The day the trains stopped running

by Carroll McCormick

LAC MAGANTIC, Que. — When a runaway freight train carrying crude oil exploded in the middle of Lac Megantic, Que. this July 6, half the downtown vanished, 47 people died and the city’s industrial park lost its rail connection to the continent. Particleboard and decorative melamine panel manufacturing giant Tafisa Canada called on its trucking carriers to fill the gap.

Up until that horrible day in Lac Megantic, located about 250 kilometres east of Montreal and just 15 kilometres from the Maine border, Tafisa, which opened in the early 1990s, relied on a mixture of rail cars and trucks to ship vast quantities of particleboard. Every week between 50 and 60 rail cars, each carrying as much as 85 tonnes, and from 200 to 210 trucks would leave the 700,000 sq.-ft. plant.

The trucks served most destinations under 1,000 kilometres away and the railcars took product further west in Canada and the US, primarily to Ohio and Michigan.

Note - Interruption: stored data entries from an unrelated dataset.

-- ==== Sys2Proof/Syntax.lean ====
section
/-!
DEFINITION. The syntax of the Kildom K9: the operand fields of an instruction word (R41 to R50), the operands of
the events, and Instr, with one constructor per row of the opcode table.
-/

namespace Sys2Proof

/-- The streams of R65 and HINT.STREAM of R41. -/
inductive Stream where | S | V | E
  deriving DecidableEq, Repr

/-- TYPE codes of R48, in code order. -/
inductive Ty where
  | i8 | i16 | i32 | i64 | n8 | n16 | n32 | n64 | f16 | bf16 | f32 | f64 | sb4 | sb6 | sb9 | t4
  deriving DecidableEq, Repr

/-- RND codes of R48. -/
inductive Rnd where | rne | rtz | rdn | rup | dyn
  deriving DecidableEq, Repr

/-- SCOPE codes of R48, in code order. -/
inductive Scope where | none | slot | core | oct | clu | die | mod | dom
  deriving DecidableEq, Repr

/-- ORD codes of R48. -/
inductive Ord where | rlx | acq | rel | acqrel
  deriving DecidableEq, Repr

/-- Register files of R46 (kind 0b00); q stands only under the queue kind. -/
inductive File where | s | v | m | g | z | c
  deriving DecidableEq, Repr

/-- The virtual networks of R265 and R267. -/
inductive VN where | request | reply | clock | system
  deriving DecidableEq, Repr

/-- A decoded operand field (R45): nothing, a register with its ROT bit, a 19-bit immediate, or a queue register. -/
inductive Opnd where
  | none
  | reg (file : File) (rot : Bool) (num : BitVec 6)
  | imm (v : BitVec 19)
  | queue (peek : Bool) (num : BitVec 3)
  deriving DecidableEq, Repr

/-- The guard and hint fields, common to all words (R41 to R43). -/
structure Head where
  neg    : Bool := false
  guard  : BitVec 5 := 0
  stream : Stream := .S
  fin    : Bool := false
  yield  : Bool := false
  stall  : BitVec 4 := 0
  cache  : BitVec 3 := 0
  likely : Bool := false
  deriving DecidableEq, Repr

/-- The operand fields of a word. `pair` holds the 42-bit immediate when IMMPAIR is 1 (R44), and then b and c are
`none`. A modifier that the opcode's layout (R47, R54) does not hold stands at its first code. `msk`, `flg` and
`opf` are MSK, FLG and OPF of R49. -/
structure Operands where
  head  : Head := {}
  a     : Opnd := .none
  b     : Opnd := .none
  c     : Opnd := .none
  pair  : Option (BitVec 42) := none
  ty    : Ty := .i8
  sat   : Bool := false
  rnd   : Rnd := .rne
  scope : Scope := .none
  ord   : Ord := .rlx
  msk   : BitVec 3 := 0
  flg   : BitVec 4 := 0
  opf   : BitVec 5 := 0
  deriving DecidableEq, Repr

/-- What a resume operation names: a frame of a partition (R208), or a PARKED slot (R152). -/
inductive ResumeTarget where
  | frame (part die n : Nat)
  | parked (core slot : Nat)
  deriving DecidableEq, Repr

/-- A 64-bit granule that an ECC event strikes (R214): its structure and address. -/
inductive Granule where
  | glb (addr : Nat)
  | shm (die addr : Nat)
  | loc (core addr : Nat)
  | acc (core index : Nat)
  | sreg (core slot num : Nat)
  | vreg (core slot num word : Nat)
  | qreg (core slot num entry : Nat)
  | mreg (core slot num : Nat)
  | other (structure_ index : Nat)
  deriving DecidableEq, Repr

/-- The kind of a message of the part's own: an ownership message's code (R174), or a clock message's TYPE (R297). -/
inductive FabricKind where
  | ownership (code : Nat)
  | clock (type : Nat)
  deriving DecidableEq, Repr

The short line railway Montreal, Maine & Atlantic Railway (MMA) owns the line running through town and some of the spur line that branches off from downtown Lac Megantic and meanders north to the industrial park and Tafisa. Tafisa would load rail cars at its 100-metre long indoor rail platform and push them away from the plant. MMA locomotives would hook up to them for transport to the mainline railways CN and CP.

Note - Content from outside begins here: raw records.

/-- The checks of n bytes of one page that an access touches, in the order of R125 and R347: PAGE_FAULT or CHAIN_LIMIT,
PAGE_ENTRY, ATOMIC_PATH, PAGE_PROTECTION, the `extra` checks (FORMAT_MISMATCH, WEIR_ACCESS), then KEY_EMPTY. A signal block
also needs a raw page (R135). An access that has issued passed them then (R121). -/
def State.pageChecks (s : State) (d key word asid va n : Nat) (u : Use) (extra : Nat → Page → Option FaultReq) : PRes :=
  let a := BitVec.ofNat 64 va
  let k := s.homeKey asid (va / 65536)
  match s.latePage va, s.chainOf key word k with
  | some p, _ => s.servePage d key word asid va n u p
  | none, some dd =>
    .fault { code := 0x14, space := u.space, addr := a, info := BitVec.ofNat 64 dd, page := some (asid, va / 65536) }
      (s.modAct key (fun x => { x with chain := none }))
  | none, none =>
    let walked := s.walk asid va
    let needsHome := match walked with | .ok p => p.path.owned | .error _ => true
    let missing := needsHome && !(s.home k).valid
    let unmapped : FaultReq := { code := 0x10, detail := 0, space := u.space, addr := a, page := some (asid, va / 65536) }
    match walked with
    | .error f => .fault (if missing && (f.code == 0x10 || ownedEntry f) then unmapped else { f with space := u.space }) s
    | .ok p =>
      let atomic := match u with | .atomic => true | .signal => true | _ => false
      let badPath := (atomic && !p.path.owned) || (u == .signal && p.fmt != .raw)
      if missing then .fault unmapped s
      else if badPath then .fault { code := 0x0E, space := u.space, addr := a, info := BitVec.ofNat 64 p.path.code } s
      else if !p.allows u then .fault { code := 0x12, space := u.space, addr := a, info := p.raw } s
      else
        match extra va p with
        | some f => .fault f s
        | none =>
          if !(tget {} p.key s.keys).full then
            .fault { code := 0x13, space := u.space, addr := a, info := BitVec.ofNat 64 p.key } s
          else s.servePage d key word asid va n u p

/-- An access's use of one page: an access that faults withdraws its requests. -/
def State.usePage (s : State) (d key asid va n : Nat) (u : Use) (extra : Nat → Page → Option FaultReq := fun _ _ => none)
    (word : Nat := 0) : PRes :=
  match s.pageChecks d key word asid va n u extra with
  | .fault f s => .fault f (s.withdraw (fun w => w.key == key && w.word == word))
  | r => r

/-- The outcome of a whole access: the pieces of it, each with its page, virtual address, physical address and length. -/
inductive GRes where
  | ok (s : State) (pieces : List (Page × Nat × Nat × Nat))
  | stall (s : State)
  | fault (f : FaultReq) (s : State)
  deriving DecidableEq, Repr

/-- The checks of an access of n bytes at va, n from 1 to 65,536: its first page, then its second (R104, R191). -/
def State.useGlb (s : State) (d key asid va n : Nat) (u : Use) (extra : Nat → Page → Option FaultReq := fun _ _ => none)
    (word : Nat := 0) : GRes :=
  let n1 := min n (65536 - va % 65536)
  match s.usePage d key asid va n1 u extra word with
  | .stall s => .stall s
  | .fault f s => .fault f s
  | .ok s p =>
    if n1 = n then .ok s [(p, va, p.frame + va % 65536, n)]
    else
      match s.usePage d key asid (va + n1) (n - n1) u extra word with
      | .stall s => .stall s
      | .fault f s => .fault f s
      | .ok s q =>
        if p.fmt != q.fmt then
          .fault { code := 0x0D, space := u.space, addr := BitVec.ofNat 64 va, info := BitVec.ofNat 64 p.fmt.code } s
        else .ok s [(p, va, p.frame + va % 65536, n1), (q, va + n1, q.frame, n - n1)]

/-- The range check of GLB (R104). -/
def glbRange (a : Word) (n : Nat) : Option FaultReq :=
  if 2 ^ 56 ≤ a.toNat then some { code := 0x0A, space := 4, addr := a }
  else if 2 ^ 56 < a.toNat + n then some { code := 0x0A, space := 4, addr := a }
  else none

/-- The alignment check (R104). -/
def aligned (space : Nat) (a : Word) (n : Nat) : Option FaultReq :=
  if a.toNat % n = 0 then none else some { code := 0x0B, space := space, addr := a }

end Sys2Proof.Machine
end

The explosion changed all that, but Tafisa was determined to continue serving all of its customers, according to Christine Couture, supply chain manager, Tafisa.

Tafisa put out a call for help to the 10 or so trucking companies already hauling for it, and hired one additional carrier. The truck departures increased to 330-350 truckloads a week.

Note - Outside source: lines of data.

/-! ## SIGWAIT, WAITA, WAKEA (R143, R407, R443, R444) -/

/-- Steps 2 to 6 of R143 at a block: RANK_ORDER, poison, satisfaction, orphan, and the queue. A satisfied wait is an operation
that writes the block back, and leaves its queue as HOLDERS says (R135, R136). -/
def State.waitAt (s : State) (p : Piece) (home : Nat) (sc : Scope) (r : Word) (target : Option Word) : Res :=
  let b := s.block home
  match liveFault r b with
  | some f => .fault f s
  | none =>
    if !s.rankLegal s.myCore s.me none b.rank then .fault (s.rankOrder r b.rank) s
    else if b.poison then .fault (sigPoisoned r) s
    else if (match target with | some t => decide (t.toNat ≤ b.value.toNat) | none => false) then
      let (wid, s) := s.sigWid p
      .done ((s.sigAcquire p wid sc).closeBlock s.myDie wid home p.page.dup b [] false)
    else if b.holders == 0 then .fault (orphanWait r b.rank) s
    else
      let (wid, s) := s.sigWid p
      let q := s.waiters home ++ [{ slot := some s.cur, part := s.me.part, core := s.myCore, target := target }]
      let s := { s with sigs := tset [] home q s.sigs }
      .halt ((s.putBlock s.myDie wid home p.page.dup b).enterWait (.signal home r target) b.rank sc)

/-- SIGWAIT's effect. -/
def effSigwait (w : Operands) (s : State) : Res :=
  let r := s.val w.a
  s.signalOp 0x217 w [0, 2] r false none (fun s p home => s.waitAt p home w.scope r (some (s.val w.c)))

/-- SIGWAIT: it serialises (R143 step 1). -/
def execSigwait (w : Operands) (s : State) := issueSerial 0x217 w (effSigwait w) s

/-- WAITA's effect. -/
def effWaita (w : Operands) (s : State) : Res :=
  let r := s.val w.a
  s.signalOp 0x20A w [0] r false none (fun s p home => s.waitAt p home w.scope r none)

/-- WAITA: it serialises (R143 step 1). -/
def execWaita (w : Operands) (s : State) := issueSerial 0x20A w (effWaita w) s

/-- WAKEA's effect. -/
def effWakea (w : Operands) (s : State) : Res :=
  let r := s.val w.a
  s.signalOp 0x20B w [0, 2] r true none (fun s p home =>
    let b := s.block home
    match liveFault r b with
    | some f => .fault f s
    | none =>
      let (wid, s) := s.sigWid p
      let q := s.waiters home
      let out := firstN (fun w : Waiter => w.target.isNone) (min (s.val w.c).toNat q.length) q
      .done (s.closeBlock s.myDie wid home p.page.dup b out false))

/-- WAKEA. -/
def execWakea (w : Operands) (s : State) := issue 0x20B w (effWakea w) s

/-! ## Obligations (R137, R138, R392) -/

/-- The count of OBLGIVE and OBLTAKE: an immediate, or [23:0] of a register (R391). -/
def State.oblCountOf (s : State) (w : Operands) : Nat :=
  if opndIsImm w.c then (s.val w.c).toNat else (s.val w.c).toNat % 2 ^ 24

/-- OBLGIVE's effect. -/
def effOblgive (w : Operands) (s : State) : Res :=
  match s.deferredIn 0x210 w [0, 2] with
  | some f => .fault f s
  | none =>
    let h := s.val w.a
    let n := s.oblCountOf w
    if n = 0 then .fault { code := 0x25, addr := h } s
    else if s.cmdAhead then .stall s
    else
      match s.me.oblGive h n with
      | .error f => .fault f s
      | .ok a => .done (s.modMe (fun _ => a))

/-- OBLGIVE. -/
def execOblgive (w : Operands) (s : State) := issue 0x210 w (effOblgive w) s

“We brought in only one new company. Otherwise, our existing trucking companies were able to find more trucks and more brokers to fill our needs,” Couture explains.

It took two to three weeks for Tafisa to put in place a plan to have those roughly 130 additional trucks per week deliver their loads to reload centres in Quebec, where their contents could be put on railcars.

“Now, most of our customers who were receiving railcars before are receiving them from reload centres,” Couture says. She declined to say where the reload centres are, other than that they are within the province.

Between the plant’s administration offices and the railcar loading platform are four truck loading docks. They serve closed van, flatbed and curtainside trailers. Before the explosion, Tafisa was loading trucks six days a week. The greatly increased truck traffic meant ramping up that schedule to 24 hours a day, seven days a week. Work was reorganized so that the loading could be done entirely by Tafisa’s employees.

Of the change, Couture says, “It is faster to load the product on the trucks. Flatcars, for instance, take a long time to load, because there is a lot of tarping to be done.”

That said, there is no chance that Tafisa will get hooked on the convenience of trucking: Its distant customers are well accustomed to the train schedules, direct shipment by truck to them is more costly and double-handling the shipments to the reload centres incurs added costs.

It is unknown how much longer Tafisa’s carriers will continue filling in for the railway. Work did begin in late October to repair the tracks so trains could pass through the city and on to Maine and to the industrial park. The work could be completed by the end of November, but this does not translate into an automatic resumption of rail service. Transport Canada has already denied a tourist train passage on the MMA line into Lac Megantic, raising questions about when rail service on the MMA line will resume, and how quickly car movements will return to the levels seen before the July explosion.

That said, Tafisa has expressed hope, in a press release this October, that rail service from the plant could resume before year’s end.

In any case, the repair work is a temporary fix, Couture understands. “The city is pushing to have a track go around the city. But this is a huge project, a long-term project.” In the meantime, trucks will continue to keep Tafisa’s supply chain intact, its doors open and its workforce of some 325 on the job.